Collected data
····················

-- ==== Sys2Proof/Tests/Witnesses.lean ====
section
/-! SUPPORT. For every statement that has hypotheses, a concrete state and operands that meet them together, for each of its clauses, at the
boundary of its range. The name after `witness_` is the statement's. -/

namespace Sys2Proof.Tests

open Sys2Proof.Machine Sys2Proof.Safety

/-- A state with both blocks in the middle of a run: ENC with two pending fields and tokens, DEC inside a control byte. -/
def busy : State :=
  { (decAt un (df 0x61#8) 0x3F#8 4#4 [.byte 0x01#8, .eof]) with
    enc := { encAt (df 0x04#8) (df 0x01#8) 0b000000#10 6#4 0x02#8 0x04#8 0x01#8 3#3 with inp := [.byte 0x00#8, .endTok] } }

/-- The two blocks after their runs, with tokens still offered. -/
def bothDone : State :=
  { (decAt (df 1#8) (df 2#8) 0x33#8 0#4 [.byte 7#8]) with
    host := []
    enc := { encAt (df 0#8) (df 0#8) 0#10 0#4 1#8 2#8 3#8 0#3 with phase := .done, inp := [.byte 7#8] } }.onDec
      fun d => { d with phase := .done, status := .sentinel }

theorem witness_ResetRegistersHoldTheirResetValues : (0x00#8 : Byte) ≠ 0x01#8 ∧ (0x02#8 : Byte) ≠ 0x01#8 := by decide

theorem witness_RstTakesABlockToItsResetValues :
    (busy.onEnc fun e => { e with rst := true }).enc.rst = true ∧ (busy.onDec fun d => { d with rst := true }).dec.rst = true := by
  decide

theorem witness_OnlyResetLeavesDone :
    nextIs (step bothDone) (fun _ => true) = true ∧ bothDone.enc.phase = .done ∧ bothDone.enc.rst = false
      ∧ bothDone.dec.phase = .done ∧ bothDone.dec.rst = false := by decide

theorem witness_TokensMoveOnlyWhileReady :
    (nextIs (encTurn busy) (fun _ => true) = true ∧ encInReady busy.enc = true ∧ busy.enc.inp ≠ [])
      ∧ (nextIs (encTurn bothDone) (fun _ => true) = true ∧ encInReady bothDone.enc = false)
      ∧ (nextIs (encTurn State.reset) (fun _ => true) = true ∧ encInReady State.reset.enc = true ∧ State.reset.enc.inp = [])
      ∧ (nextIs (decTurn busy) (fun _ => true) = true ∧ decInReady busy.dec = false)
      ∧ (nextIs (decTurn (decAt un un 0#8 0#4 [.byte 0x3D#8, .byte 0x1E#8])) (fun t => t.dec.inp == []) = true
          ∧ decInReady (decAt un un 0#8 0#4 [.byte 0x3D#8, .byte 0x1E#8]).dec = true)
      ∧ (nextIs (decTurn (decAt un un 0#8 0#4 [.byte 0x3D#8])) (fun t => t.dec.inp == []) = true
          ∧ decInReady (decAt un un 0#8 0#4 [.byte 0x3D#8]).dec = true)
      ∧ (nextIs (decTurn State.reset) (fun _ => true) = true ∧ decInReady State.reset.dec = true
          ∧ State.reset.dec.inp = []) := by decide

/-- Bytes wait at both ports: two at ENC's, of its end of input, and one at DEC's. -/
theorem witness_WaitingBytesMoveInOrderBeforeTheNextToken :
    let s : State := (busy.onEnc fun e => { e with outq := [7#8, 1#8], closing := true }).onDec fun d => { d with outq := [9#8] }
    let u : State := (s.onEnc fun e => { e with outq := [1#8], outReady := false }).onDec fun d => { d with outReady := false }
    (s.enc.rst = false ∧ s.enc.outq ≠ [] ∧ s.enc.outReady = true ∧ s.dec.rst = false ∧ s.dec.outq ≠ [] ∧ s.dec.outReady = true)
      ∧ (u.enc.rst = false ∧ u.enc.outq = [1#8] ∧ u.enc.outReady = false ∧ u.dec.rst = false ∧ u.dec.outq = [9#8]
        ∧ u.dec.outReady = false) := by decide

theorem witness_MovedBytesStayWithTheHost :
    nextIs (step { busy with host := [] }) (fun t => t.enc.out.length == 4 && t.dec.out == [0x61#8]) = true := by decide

····················

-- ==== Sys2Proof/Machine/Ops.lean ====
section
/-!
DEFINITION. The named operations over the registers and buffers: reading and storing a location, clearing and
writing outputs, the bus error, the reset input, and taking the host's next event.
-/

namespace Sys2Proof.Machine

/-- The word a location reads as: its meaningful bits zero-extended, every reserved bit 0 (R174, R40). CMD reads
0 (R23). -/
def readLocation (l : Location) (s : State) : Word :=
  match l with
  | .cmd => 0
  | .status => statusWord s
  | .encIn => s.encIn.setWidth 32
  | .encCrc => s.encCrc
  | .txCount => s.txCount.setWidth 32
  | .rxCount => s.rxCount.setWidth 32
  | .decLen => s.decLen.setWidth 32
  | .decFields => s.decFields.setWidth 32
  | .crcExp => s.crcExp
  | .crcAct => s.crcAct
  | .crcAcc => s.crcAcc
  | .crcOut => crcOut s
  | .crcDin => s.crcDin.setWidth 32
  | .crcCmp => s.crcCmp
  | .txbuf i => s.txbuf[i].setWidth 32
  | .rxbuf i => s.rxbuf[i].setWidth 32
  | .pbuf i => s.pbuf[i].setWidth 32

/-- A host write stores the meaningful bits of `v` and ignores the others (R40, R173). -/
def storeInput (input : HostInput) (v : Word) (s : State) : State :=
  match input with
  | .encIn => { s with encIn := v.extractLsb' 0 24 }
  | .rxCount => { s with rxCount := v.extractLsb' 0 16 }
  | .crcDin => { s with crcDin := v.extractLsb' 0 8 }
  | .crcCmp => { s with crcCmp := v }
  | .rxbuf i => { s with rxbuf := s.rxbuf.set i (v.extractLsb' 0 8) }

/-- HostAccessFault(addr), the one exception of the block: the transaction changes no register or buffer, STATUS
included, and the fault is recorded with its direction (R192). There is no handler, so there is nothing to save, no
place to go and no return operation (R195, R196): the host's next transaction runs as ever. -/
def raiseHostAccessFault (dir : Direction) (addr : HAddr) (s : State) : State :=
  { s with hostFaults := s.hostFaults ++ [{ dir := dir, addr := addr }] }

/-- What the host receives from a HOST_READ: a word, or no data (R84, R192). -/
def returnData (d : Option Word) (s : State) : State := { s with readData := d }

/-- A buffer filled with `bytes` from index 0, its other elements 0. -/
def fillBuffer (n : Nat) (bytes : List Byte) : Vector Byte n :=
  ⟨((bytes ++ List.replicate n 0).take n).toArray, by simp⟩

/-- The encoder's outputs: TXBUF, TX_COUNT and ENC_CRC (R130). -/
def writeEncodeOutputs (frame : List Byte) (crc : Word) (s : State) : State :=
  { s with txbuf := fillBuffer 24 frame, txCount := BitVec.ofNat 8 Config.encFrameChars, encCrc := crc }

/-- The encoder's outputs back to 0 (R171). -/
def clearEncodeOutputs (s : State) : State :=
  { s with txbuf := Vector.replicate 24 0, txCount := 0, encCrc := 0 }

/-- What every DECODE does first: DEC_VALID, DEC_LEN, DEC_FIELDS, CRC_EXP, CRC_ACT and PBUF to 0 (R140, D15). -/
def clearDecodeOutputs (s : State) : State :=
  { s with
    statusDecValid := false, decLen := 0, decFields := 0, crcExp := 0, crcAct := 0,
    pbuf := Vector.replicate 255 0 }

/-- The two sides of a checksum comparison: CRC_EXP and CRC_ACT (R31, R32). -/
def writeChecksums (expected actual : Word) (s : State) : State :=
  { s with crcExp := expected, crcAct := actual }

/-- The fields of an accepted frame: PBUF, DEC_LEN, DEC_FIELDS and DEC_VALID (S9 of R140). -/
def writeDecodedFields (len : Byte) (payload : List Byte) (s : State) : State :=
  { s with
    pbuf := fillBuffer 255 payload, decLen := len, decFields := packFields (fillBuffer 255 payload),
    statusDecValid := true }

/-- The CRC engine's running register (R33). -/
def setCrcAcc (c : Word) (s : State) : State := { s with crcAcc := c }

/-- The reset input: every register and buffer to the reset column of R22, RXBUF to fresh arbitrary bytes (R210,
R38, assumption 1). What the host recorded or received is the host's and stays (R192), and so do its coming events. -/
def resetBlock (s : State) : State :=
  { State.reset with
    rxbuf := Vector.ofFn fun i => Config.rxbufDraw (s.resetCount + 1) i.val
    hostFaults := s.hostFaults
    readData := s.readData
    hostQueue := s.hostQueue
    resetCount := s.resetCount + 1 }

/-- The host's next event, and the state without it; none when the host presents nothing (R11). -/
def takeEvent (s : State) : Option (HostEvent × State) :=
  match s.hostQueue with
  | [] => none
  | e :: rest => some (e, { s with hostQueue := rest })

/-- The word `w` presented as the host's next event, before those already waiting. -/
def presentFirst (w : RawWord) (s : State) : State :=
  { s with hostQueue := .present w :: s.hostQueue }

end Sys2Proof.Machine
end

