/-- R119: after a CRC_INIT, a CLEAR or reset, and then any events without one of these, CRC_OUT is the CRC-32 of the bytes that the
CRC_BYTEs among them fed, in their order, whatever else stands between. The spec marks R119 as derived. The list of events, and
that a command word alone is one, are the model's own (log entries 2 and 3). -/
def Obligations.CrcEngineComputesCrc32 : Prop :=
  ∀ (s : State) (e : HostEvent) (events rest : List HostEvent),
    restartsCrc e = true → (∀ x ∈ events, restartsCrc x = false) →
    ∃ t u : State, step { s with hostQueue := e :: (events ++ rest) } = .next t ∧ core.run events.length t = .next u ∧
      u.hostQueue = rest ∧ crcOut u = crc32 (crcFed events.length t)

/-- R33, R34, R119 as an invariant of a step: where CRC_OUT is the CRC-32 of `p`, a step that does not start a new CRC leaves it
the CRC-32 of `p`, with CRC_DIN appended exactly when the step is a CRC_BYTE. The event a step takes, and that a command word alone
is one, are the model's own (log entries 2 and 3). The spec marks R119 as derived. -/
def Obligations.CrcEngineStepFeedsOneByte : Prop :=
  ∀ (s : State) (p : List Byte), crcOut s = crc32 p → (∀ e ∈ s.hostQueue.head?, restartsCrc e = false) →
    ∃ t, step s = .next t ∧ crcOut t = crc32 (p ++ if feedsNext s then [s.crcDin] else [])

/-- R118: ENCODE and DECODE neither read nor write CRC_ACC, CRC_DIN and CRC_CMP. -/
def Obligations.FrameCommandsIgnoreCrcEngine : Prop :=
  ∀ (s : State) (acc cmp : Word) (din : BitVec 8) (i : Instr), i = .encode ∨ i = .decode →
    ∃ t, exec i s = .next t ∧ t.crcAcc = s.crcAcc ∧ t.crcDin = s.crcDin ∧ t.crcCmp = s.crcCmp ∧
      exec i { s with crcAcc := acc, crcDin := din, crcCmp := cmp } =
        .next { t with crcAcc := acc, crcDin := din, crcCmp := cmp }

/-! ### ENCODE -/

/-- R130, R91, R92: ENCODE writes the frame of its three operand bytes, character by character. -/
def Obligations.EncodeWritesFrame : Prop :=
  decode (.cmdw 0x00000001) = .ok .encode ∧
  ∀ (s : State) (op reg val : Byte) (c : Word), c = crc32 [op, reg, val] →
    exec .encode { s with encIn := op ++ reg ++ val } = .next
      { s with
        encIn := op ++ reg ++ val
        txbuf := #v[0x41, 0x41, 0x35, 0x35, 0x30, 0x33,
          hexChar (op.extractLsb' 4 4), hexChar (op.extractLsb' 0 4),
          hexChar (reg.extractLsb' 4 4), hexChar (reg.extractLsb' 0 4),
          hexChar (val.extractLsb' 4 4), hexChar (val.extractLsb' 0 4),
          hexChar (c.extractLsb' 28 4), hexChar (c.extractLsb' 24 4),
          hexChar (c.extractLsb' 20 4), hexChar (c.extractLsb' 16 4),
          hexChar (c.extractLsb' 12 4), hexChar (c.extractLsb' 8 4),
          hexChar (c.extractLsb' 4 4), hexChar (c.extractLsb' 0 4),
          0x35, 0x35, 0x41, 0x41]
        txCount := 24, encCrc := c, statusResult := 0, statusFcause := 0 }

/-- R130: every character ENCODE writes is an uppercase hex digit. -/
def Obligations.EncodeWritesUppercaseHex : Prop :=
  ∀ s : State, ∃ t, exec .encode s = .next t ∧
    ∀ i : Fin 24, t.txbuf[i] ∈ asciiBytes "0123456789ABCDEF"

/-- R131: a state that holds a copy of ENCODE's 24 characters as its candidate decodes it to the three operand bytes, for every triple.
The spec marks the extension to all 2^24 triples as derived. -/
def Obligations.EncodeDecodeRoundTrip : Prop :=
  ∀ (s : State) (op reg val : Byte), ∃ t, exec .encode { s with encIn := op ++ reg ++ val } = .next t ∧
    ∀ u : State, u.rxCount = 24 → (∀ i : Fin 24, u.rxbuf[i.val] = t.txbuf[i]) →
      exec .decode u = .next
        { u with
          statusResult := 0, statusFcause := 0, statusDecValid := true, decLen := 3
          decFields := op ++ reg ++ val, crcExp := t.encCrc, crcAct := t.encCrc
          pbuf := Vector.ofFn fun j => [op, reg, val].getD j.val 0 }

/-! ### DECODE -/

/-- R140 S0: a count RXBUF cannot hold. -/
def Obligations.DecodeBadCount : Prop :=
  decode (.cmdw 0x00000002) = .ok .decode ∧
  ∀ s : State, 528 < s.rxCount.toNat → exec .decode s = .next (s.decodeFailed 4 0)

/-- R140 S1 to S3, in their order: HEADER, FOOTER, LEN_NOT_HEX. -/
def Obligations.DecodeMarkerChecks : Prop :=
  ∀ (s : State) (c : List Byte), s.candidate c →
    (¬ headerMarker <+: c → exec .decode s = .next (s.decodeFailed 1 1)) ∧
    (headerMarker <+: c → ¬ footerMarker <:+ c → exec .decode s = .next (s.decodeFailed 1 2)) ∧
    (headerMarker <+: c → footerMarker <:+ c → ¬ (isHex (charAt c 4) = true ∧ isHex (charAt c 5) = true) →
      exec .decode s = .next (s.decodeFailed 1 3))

····················

◆ Work instructions: Search the entries above for the string "hostQueue". Copy each line in which it appears.

◆ Solution to this problem:
    hostQueue := s.hostQueue
  match s.hostQueue with
  | e :: rest => some (e, { s with hostQueue := rest })
  { s with hostQueue := .present w :: s.hostQueue }
    ∃ t u : State, step { s with hostQueue := e :: (events ++ rest) } = .next t ∧ core.run events.length t = .next u ∧
      u.hostQueue = rest ∧ crcOut u = crc32 (crcFed events.length t)
  ∀ (s : State) (p : List Byte), crcOut s = crc32 p → (∀ e ∈ s.hostQueue.head?, restartsCrc e = false) →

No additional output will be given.